Note that while PLAYA Ain't a LAYout Analyzer, it does in fact implement the layout analysis algorithm from pdfminer.six anyways. See the documentation for more information on how to migrate your code. You may be interested to know that PLAYA's implementation is also 15-50% faster, depending on how many CPUs you use.
All that said, the primary purpose of PLAYA is to provide a parallel, parallelizable, pure-Python and Pythonic (for its author's definition of the term), lazy interface to the internals of PDF files.
But, it does more than that! It also includes a command-line interface which can dump out various types of PDF data and metadata quickly. For instance, you might want to dump out all the PDF operators in all the content streams on all the pages:
playa --content-streams my-awesome-document.pdf
Or you could look at the document outline or logical structure tree:
playa --outline some-interesting-stuff.pdf
playa --structure tagged-pdf-wow.pdf
And, yes, it does extract text, or also text objects (with associated metadata):
playa --text fascinating-research-paper.pdf
playa --text-objects colorful-presentation.pdf
Or images, in JPEG and PNM (or sometimes TIFF) format (may not work for all images):
playa --images imagedir splashy-resume.pdf
Or fonts, in various esoteric formats (may not work for all fonts):
playa --fonts fontdir typographic-horror.pdf
If you just want to extract text from a PDF, there are better and/or faster tools and libraries out there, notably pypdfium2 and pypdf, among others. See these benchmarks for a comparison. Nonetheless, you will notice in this comparison that:
- PLAYA (using 2 CPUs) is the fastest pure-Python PDF reader by far
- PLAYA has no dependencies and no C++
- PLAYA is MIT licensed
PLAYA is also very good at reading logical structure trees. On my
town's 486-page zoning bylaw, extracting the entire tree with its text
contents as JSON using playa --structure takes only 23 seconds,
whereas pdfplumber --structure-text takes 69 seconds and pdfinfo
-struct-text (which doesn't output JSON) takes 110 seconds.
I cannot stress this enough, text extraction is not the primary use case for PLAYA, because extracting text from PDFs is not fun, and I like fun. Do you like fun? Then read on.
Installation
Installing it should be really simple as long as you have Python 3.8 or newer:
pipx install playa-pdf
Yes it's not just "playa". Sorry about that. If you wish to read
certain encrypted PDFs then you will need the crypto add-on:
pipx install playa-pdf[crypto]
Usage
Do you want to get stuff out of a PDF? You have come to the right place! Let's open up a PDF and see what's in it:
pdf = playa.open("my_awesome_document.pdf")

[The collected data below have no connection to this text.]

-- ==== Sys2Proof/Laws/State.lean ====
section
/-! SUPPORT. What each named update of the state leaves alone, field by field, and what the accessors read after it. -/

namespace Sys2Proof.Machine

variable (s : State)

/-! ## put -/

@[simp] theorem State.put_pending (f : Fld) (v i : Nat) : (s.put f v i).pending = s.pending := rfl
@[simp] theorem State.put_out (f : Fld) (v i : Nat) : (s.put f v i).out = s.out := rfl
@[simp] theorem State.put_freeCtr (f : Fld) (v i : Nat) : (s.put f v i).freeCtr = s.freeCtr := rfl
@[simp] theorem State.put_time (f : Fld) (v i : Nat) : (s.put f v i).time = s.time := rfl
@[simp] theorem State.put_prevBank (f : Fld) (v i : Nat) : (s.put f v i).prevBank = s.prevBank := rfl
@[simp] theorem State.put_boot (f : Fld) (v i : Nat) : (s.put f v i).boot = s.boot := rfl
@[simp] theorem State.put_bundles (f : Fld) (v i : Nat) : (s.put f v i).bundles = s.bundles := rfl
@[simp] theorem State.put_cal (f : Fld) (v i : Nat) : (s.put f v i).cal = s.cal := rfl
@[simp] theorem State.put_log (f : Fld) (v i : Nat) : (s.put f v i).log = s.log := rfl
@[simp] theorem State.put_mon (f : Fld) (v i : Nat) : (s.put f v i).mon = s.mon := rfl
@[simp] theorem State.put_margins (f : Fld) (v i : Nat) : (s.put f v i).margins = s.margins := rfl
@[simp] theorem State.put_mgmt (f : Fld) (v i : Nat) : (s.put f v i).mgmt = s.mgmt := rfl
@[simp] theorem State.put_sync (f : Fld) (v i : Nat) : (s.put f v i).sync = s.sync := rfl
@[simp] theorem State.put_queues (f : Fld) (v i : Nat) : (s.put f v i).queues = s.queues := rfl
@[simp] theorem State.put_rings (f : Fld) (v i : Nat) : (s.put f v i).rings = s.rings := rfl
@[simp] theorem State.put_served (f : Fld) (v i : Nat) : (s.put f v i).served = s.served := rfl
@[simp] theorem State.put_order (f : Fld) (v i : Nat) : (s.put f v i).order = s.order := rfl
@[simp] theorem State.put_engines (f : Fld) (v i : Nat) : (s.put f v i).engines = s.engines := rfl
@[simp] theorem State.put_host (f : Fld) (v i : Nat) : (s.put f v i).host = s.host := rfl
@[simp] theorem State.put_commit (f : Fld) (v i : Nat) : (s.put f v i).commit = s.commit := rfl
@[simp] theorem State.put_launches (f : Fld) (v i : Nat) : (s.put f v i).launches = s.launches := rfl
@[simp] theorem State.put_seqs (f : Fld) (v i : Nat) : (s.put f v i).seqs = s.seqs := rfl
@[simp] theorem State.put_ibuf (f : Fld) (v i : Nat) : (s.put f v i).ibuf = s.ibuf := rfl
@[simp] theorem State.put_spad (f : Fld) (v i : Nat) : (s.put f v i).spad = s.spad := rfl
@[simp] theorem State.put_hubsp (f : Fld) (v i : Nat) : (s.put f v i).hubsp = s.hubsp := rfl
@[simp] theorem State.put_arrays (f : Fld) (v i : Nat) : (s.put f v i).arrays = s.arrays := rfl
@[simp] theorem State.put_acc (f : Fld) (v i : Nat) : (s.put f v i).acc = s.acc := rfl
@[simp] theorem State.put_accBad (f : Fld) (v i : Nat) : (s.put f v i).accBad = s.accBad := rfl
@[simp] theorem State.put_vreg (f : Fld) (v i : Nat) : (s.put f v i).vreg = s.vreg := rfl
@[simp] theorem State.put_graphs (f : Fld) (v i : Nat) : (s.put f v i).graphs = s.graphs := rfl
@[simp] theorem State.put_mem (f : Fld) (v i : Nat) : (s.put f v i).mem = s.mem := rfl
@[simp] theorem State.put_fab (f : Fld) (v i : Nat) : (s.put f v i).fab = s.fab := rfl
@[simp] theorem State.put_col (f : Fld) (v i : Nat) : (s.put f v i).col = s.col := rfl
@[simp] theorem State.put_job (f : Fld) (v i : Nat) : (s.put f v i).job = s.job := rfl
@[simp] theorem State.put_refl (f : Fld) (v i : Nat) : (s.put f v i).refl = s.refl := rfl
@[simp] theorem State.put_ports (f : Fld) (v i : Nat) : (s.put f v i).ports = s.ports := rfl
@[simp] theorem State.put_win (f : Fld) (v i : Nat) : (s.put f v i).win = s.win := rfl
@[simp] theorem State.put_pwr (f : Fld) (v i : Nat) : (s.put f v i).pwr = s.pwr := rfl
@[simp] theorem State.put_thm (f : Fld) (v i : Nat) : (s.put f v i).thm = s.thm := rfl
@[simp] theorem State.put_dump (f : Fld) (v i : Nat) : (s.put f v i).dump = s.dump := rfl
@[simp] theorem State.put_rst (f : Fld) (v i : Nat) : (s.put f v i).rst = s.rst := rfl

/-! ## putB -/

@[simp] theorem State.putB_pending (f : Fld) (b : Bool) (i : Nat) : (s.putB f b i).pending = s.pending := rfl
@[simp] theorem State.putB_out (f : Fld) (b : Bool) (i : Nat) : (s.putB f b i).out = s.out := rfl
@[simp] theorem State.putB_freeCtr (f : Fld) (b : Bool) (i : Nat) : (s.putB f b i).freeCtr = s.freeCtr := rfl
@[simp] theorem State.putB_time (f : Fld) (b : Bool) (i : Nat) : (s.putB f b i).time = s.time := rfl
@[simp] theorem State.putB_prevBank (f : Fld) (b : Bool) (i : Nat) : (s.putB f b i).prevBank = s.prevBank := rfl
@[simp] theorem State.putB_boot (f : Fld) (b : Bool) (i : Nat) : (s.putB f b i).boot = s.boot := rfl
@[simp] theorem State.putB_bundles (f : Fld) (b : Bool) (i : Nat) : (s.putB f b i).bundles = s.bundles := rfl
@[simp] theorem State.putB_cal (f : Fld) (b : Bool) (i : Nat) : (s.putB f b i).cal = s.cal := rfl
@[simp] theorem State.putB_log (f : Fld) (b : Bool) (i : Nat) : (s.putB f b i).log = s.log := rfl
@[simp] theorem State.putB_mon (f : Fld) (b : Bool) (i : Nat) : (s.putB f b i).mon = s.mon := rfl
@[simp] theorem State.putB_margins (f : Fld) (b : Bool) (i : Nat) : (s.putB f b i).margins = s.margins := rfl
@[simp] theorem State.putB_mgmt (f : Fld) (b : Bool) (i : Nat) : (s.putB f b i).mgmt = s.mgmt := rfl
@[simp] theorem State.putB_sync (f : Fld) (b : Bool) (i : Nat) : (s.putB f b i).sync = s.sync := rfl
@[simp] theorem State.putB_queues (f : Fld) (b : Bool) (i : Nat) : (s.putB f b i).queues = s.queues := rfl
@[simp] theorem State.putB_rings (f : Fld) (b : Bool) (i : Nat) : (s.putB f b i).rings = s.rings := rfl
@[simp] theorem State.putB_served (f : Fld) (b : Bool) (i : Nat) : (s.putB f b i).served = s.served := rfl
@[simp] theorem State.putB_order (f : Fld) (b : Bool) (i : Nat) : (s.putB f b i).order = s.order := rfl
@[simp] theorem State.putB_engines (f : Fld) (b : Bool) (i : Nat) : (s.putB f b i).engines = s.engines := rfl
@[simp] theorem State.putB_host (f : Fld) (b : Bool) (i : Nat) : (s.putB f b i).host = s.host := rfl
@[simp] theorem State.putB_commit (f : Fld) (b : Bool) (i : Nat) : (s.putB f b i).commit = s.commit := rfl
@[simp] theorem State.putB_launches (f : Fld) (b : Bool) (i : Nat) : (s.putB f b i).launches = s.launches := rfl
@[simp] theorem State.putB_seqs (f : Fld) (b : Bool) (i : Nat) : (s.putB f b i).seqs = s.seqs := rfl
@[simp] theorem State.putB_ibuf (f : Fld) (b : Bool) (i : Nat) : (s.putB f b i).ibuf = s.ibuf := rfl
@[simp] theorem State.putB_spad (f : Fld) (b : Bool) (i : Nat) : (s.putB f b i).spad = s.spad := rfl
@[simp] theorem State.putB_hubsp (f : Fld) (b : Bool) (i : Nat) : (s.putB f b i).hubsp = s.hubsp := rfl
@[simp] theorem State.putB_arrays (f : Fld) (b : Bool) (i : Nat) : (s.putB f b i).arrays = s.arrays := rfl
@[simp] theorem State.putB_acc (f : Fld) (b : Bool) (i : Nat) : (s.putB f b i).acc = s.acc := rfl
@[simp] theorem State.putB_accBad (f : Fld) (b : Bool) (i : Nat) : (s.putB f b i).accBad = s.accBad := rfl
@[simp] theorem State.putB_vreg (f : Fld) (b : Bool) (i : Nat) : (s.putB f b i).vreg = s.vreg := rfl
@[simp] theorem State.putB_graphs (f : Fld) (b : Bool) (i : Nat) : (s.putB f b i).graphs = s.graphs := rfl
@[simp] theorem State.putB_mem (f : Fld) (b : Bool) (i : Nat) : (s.putB f b i).mem = s.mem := rfl
@[simp] theorem State.putB_fab (f : Fld) (b : Bool) (i : Nat) : (s.putB f b i).fab = s.fab := rfl
@[simp] theorem State.putB_col (f : Fld) (b : Bool) (i : Nat) : (s.putB f b i).col = s.col := rfl
@[simp] theorem State.putB_job (f : Fld) (b : Bool) (i : Nat) : (s.putB f b i).job = s.job := rfl
@[simp] theorem State.putB_refl (f : Fld) (b : Bool) (i : Nat) : (s.putB f b i).refl = s.refl := rfl
@[simp] theorem State.putB_ports (f : Fld) (b : Bool) (i : Nat) : (s.putB f b i).ports = s.ports := rfl
@[simp] theorem State.putB_win (f : Fld) (b : Bool) (i : Nat) : (s.putB f b i).win = s.win := rfl
@[simp] theorem State.putB_pwr (f : Fld) (b : Bool) (i : Nat) : (s.putB f b i).pwr = s.pwr := rfl
@[simp] theorem State.putB_thm (f : Fld) (b : Bool) (i : Nat) : (s.putB f b i).thm = s.thm := rfl
@[simp] theorem State.putB_dump (f : Fld) (b : Bool) (i : Nat) : (s.putB f b i).dump = s.dump := rfl
@[simp] theorem State.putB_rst (f : Fld) (b : Bool) (i : Nat) : (s.putB f b i).rst = s.rst := rfl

raw_byte_stream = pdf.buffer
a_bunch_of_tokens = list(pdf.tokens)
a_bunch_of_indirect_object_ids = list(pdf.keys())
a_bunch_of_indirect_objects = list(pdf.values())
a_bunch_of_pages = list(pdf.pages)
Yes, a Document is fundamentally a
Mapping of object IDs to objects, which
are represented to the extent possible by native Python objects.
These may not be terribly useful to you, but you might find them
interesting. Note that these are "indirect objects" where the actual
object is accompanied by an object number and "generation number". If
you wish to find all the objects in a PDF file, then you will need
to iterate over the objects property:
for indobj in pdf.objects:
objid, genno, obj = indobj
It is possible you will encounter multiple objects with the same
objid due to the "incremental updates" feature of PDF. As expected,
you can subscript the document to access indirect objects by number
(this will return the object with most recent generation number):
a_particular_object = pdf[42]
Your PDF document probably has some pages. How many? What are their numbers/labels? They could be things like "xvi" (pronounced "gzvee"), 'a", or "42", for instance!
npages = len(pdf.pages)
page_numbers = [page.label for page in pdf.pages]
You can also subscript pages in
various other ways, using a slice or an iterable of int, which
will give you a new page list object that behaves similarly. Pages
and page lists can refer back to their document (using weak reference
magic to avoid memory leaks) with their
doc property.
Some (by no means all) helpful metadata
A PDF often contains a "document outline"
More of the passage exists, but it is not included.